117 S.W. 555, 89 Ark. 542, 1909 Ark. LEXIS 125
CourtSupreme Court of Arkansas
DecidedFebruary 22, 1909
StatusPublished
Cited by1 cases

This text of 117 S.W. 555 (National Surety Co. v. Coates) is published on Counsel Stack Legal Research, covering Supreme Court of Arkansas primary law. Counsel Stack provides free access to over 12 million legal documents including statutes, case law, regulations, and constitutions.

Bluebook
National Surety Co. v. Coates, 117 S.W. 555, 89 Ark. 542, 1909 Ark. LEXIS 125 (Ark. 1909).

Opinion

Hart, J.

The present suit was commenced on the 23d day , of April, 1906, by James Coates to recover for a breach of a condition of a bond executed in his favor by the National Surety Company as surety for one Bishop. The Surety Company answered, and later amended its answer by interposing a plea of res judicata, to which a demurrer was sustained. This court held that the judgment sustaining the demurrer was erroneous and remanded the cause for a new trial. The opinion is reported in 83 Ark. 545, in which it was held that “according to the allegations of this amendment (referring to the answer as amended) the question of defendant’s liability on the contract of surety-ship sued on was determined in the former action adversely to the plaintiff’s contention in this case, and therefore barred a recovery.”

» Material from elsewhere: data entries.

-- ==== Sys2Proof/Config.lean ====
section
/-!
DEFINITION. What spec/00_scope.md rule R6 and spec/92_eei_decisions.md leave to the device or to the implementation
(`Config`, a record every state carries and no step changes), and the values the spec leaves free (`draw8`, `draw1`:
constants without a body, spec/00_scope.md rule R8's `draw(n)`). The parameters' default values are in
Sys2Proof/Machine/Defaults.lean.
-/

namespace Sys2Proof

/-- What an address is, to the CPU (parameter `memmap`, decision D10). -/
inductive MemKind where
  /-- Reads return the last value written. -/
  | ram
  /-- Reads return the image; writes have no effect (rule R60). -/
  | rom
  /-- A device register: its read and write functions are the platform's, `Config.deviceReads` and
  `Config.deviceWrites`. -/
  | device
  /-- No access has a result (decision D11). -/
  | unimplemented
deriving DecidableEq, Repr

/-- A range of addresses of one kind: `base`, `base + 1`, ..., `base + size - 1`. -/
structure Region where
  base : Nat
  size : Nat
  kind : MemKind
deriving DecidableEq, Repr

/-- Parameter `cli_delay` (rule R348, decision D15): whether the instruction after a CLI or TAP that clears I runs before
a pending request is taken. -/
inductive CliDelay where
  | none
  | one
deriving DecidableEq, Repr

/-- Parameter `illegal_opcode` (rule R349, decision D6): what executing an unassigned opcode does. -/
inductive IllegalOpcodeAction where
  | fault
  | reset
deriving DecidableEq, Repr

/-- An entry of the devices' read function (parameter `memmap`, decision D10): where the devices are in state `state`
(`none`: in any state), a read of the device register at `address` gives `value`. -/
structure DeviceRead where
  state : Option Nat
  address : Word
  value : Byte
deriving DecidableEq, Repr

/-- An entry of the devices' write function (parameter `memmap`, decision D10): where the devices are in state `state`
(`none`: in any state), a write of `value` (`none`: of any byte) to the device register at `address` leaves them in state
`next`. -/
structure DeviceWrite where
  state : Option Nat
  address : Word
  value : Option Byte
  next : Nat
deriving DecidableEq, Repr

/-- A row of the DAA adjustment function (parameter `daa_fn`, rule R195, decision D18): for the flags C and H equal to `c`
and `h`, a high nibble of A from `hiMin` to `hiMax` and a low nibble from `loMin` to `loMax`, `add` is added to A and C
becomes `newC`. -/
structure DaaRow where
  c : Bool
  hiMin : Nat
  hiMax : Nat
  h : Bool
  loMin : Nat
  loMax : Nat
  add : Byte
  newC : Bool
deriving DecidableEq, Repr

/-- The parameters of rule R6, as data. The functions among them are held as lists of entries, the first matching entry
counting; where no entry matches the result is a free value. The remaining parameters of the spec's table are elsewhere:
`irq_sources` and `irq_pin` are the input lines of the state, `div_overflow` and `reset_values` are free values, and
`bus_trace` is at its default, no extra access (decision D20, notes/assumptions/19.md). -/
structure Config where
  /-- `memmap`: the first region that holds an address gives its kind; an address in no region is unimplemented. -/
  memmap : List Region
  /-- `cli_delay`. -/
  cliDelay : CliDelay
  /-- `illegal_opcode`. -/
  illegalOpcode : IllegalOpcodeAction
  /-- `ccr65`: what bits 6 and 5 of the CCR read as (decisions D1, D9). -/
  ccr65 : BitVec 2
  /-- `stop_wake`, the one component of `stop_behaviour`: bit n says that IREQ[n] ends the stopped state (decision D14). -/
  stopWake : BitVec 126
  /-- The read function of `memmap`'s device registers. An entry stands for a value that no read changes; a register that
  a read changes, its own or another's, has none, so that every read of it is a free value: decision D20 lets no claim
  depend on how often it is read (notes/assumptions/7.md). -/
  deviceReads : List DeviceRead
  /-- The write function of `memmap`'s device registers. -/
  deviceWrites : List DeviceWrite
  /-- `daa_fn`. -/
  daaFn : List DaaRow
deriving DecidableEq, Repr

/-- `draw(8)`: the byte of the k-th draw. No body: nothing can be proved of its value (rule R8). -/
opaque Config.draw8 : Nat → Byte

/-- `draw(1)`: the bit of the k-th draw. No body: nothing can be proved of its value (rule R8). -/
opaque Config.draw1 : Nat → Bool

/-- What the device register at an address supplies in the step numbered `k`, where the read function has no entry. No body:
nothing can be proved of its value (rules R60, R64). -/
opaque Config.deviceByte : Nat → Word → Byte

/-- The state the devices are in after the step numbered `k` wrote to the device register at an address, where the write
function has no entry, and after a reset. No body: nothing can be proved of its value (rules R60, R344). -/
opaque Config.deviceState : Nat → Word → Nat

end Sys2Proof
end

. On the new trial in the circuit court, the only defense offered was a plea of res judicata. The evidence relied upon to sustain it is the record of a former suit between the same parties, which shows the following state of facts:

On the 4th day of April, 1902, James Coates and J. W. Bishop entered into a written contract whereby the latter obligated himself for the period of four years from and after July 1, 1902, to furnish the teams and messengers to perform the screen wagon mail service on a certain route in the city of Little Rock for the consideration of $158.33 per month. The National Surety Company became his surety in the sum of one thousand dollars for the faithful performance of the contract.

On March 24, 1903, Coates 'brought suit in the Pulaski Circuit Court against Bishop and the National Surety Company on their contract and bond, alleging their failure to perform said contract since October 1, 1902, and that he was compelled thereby to hire other men and horses, etc., to perform the same, and to pay them therefor $183.33.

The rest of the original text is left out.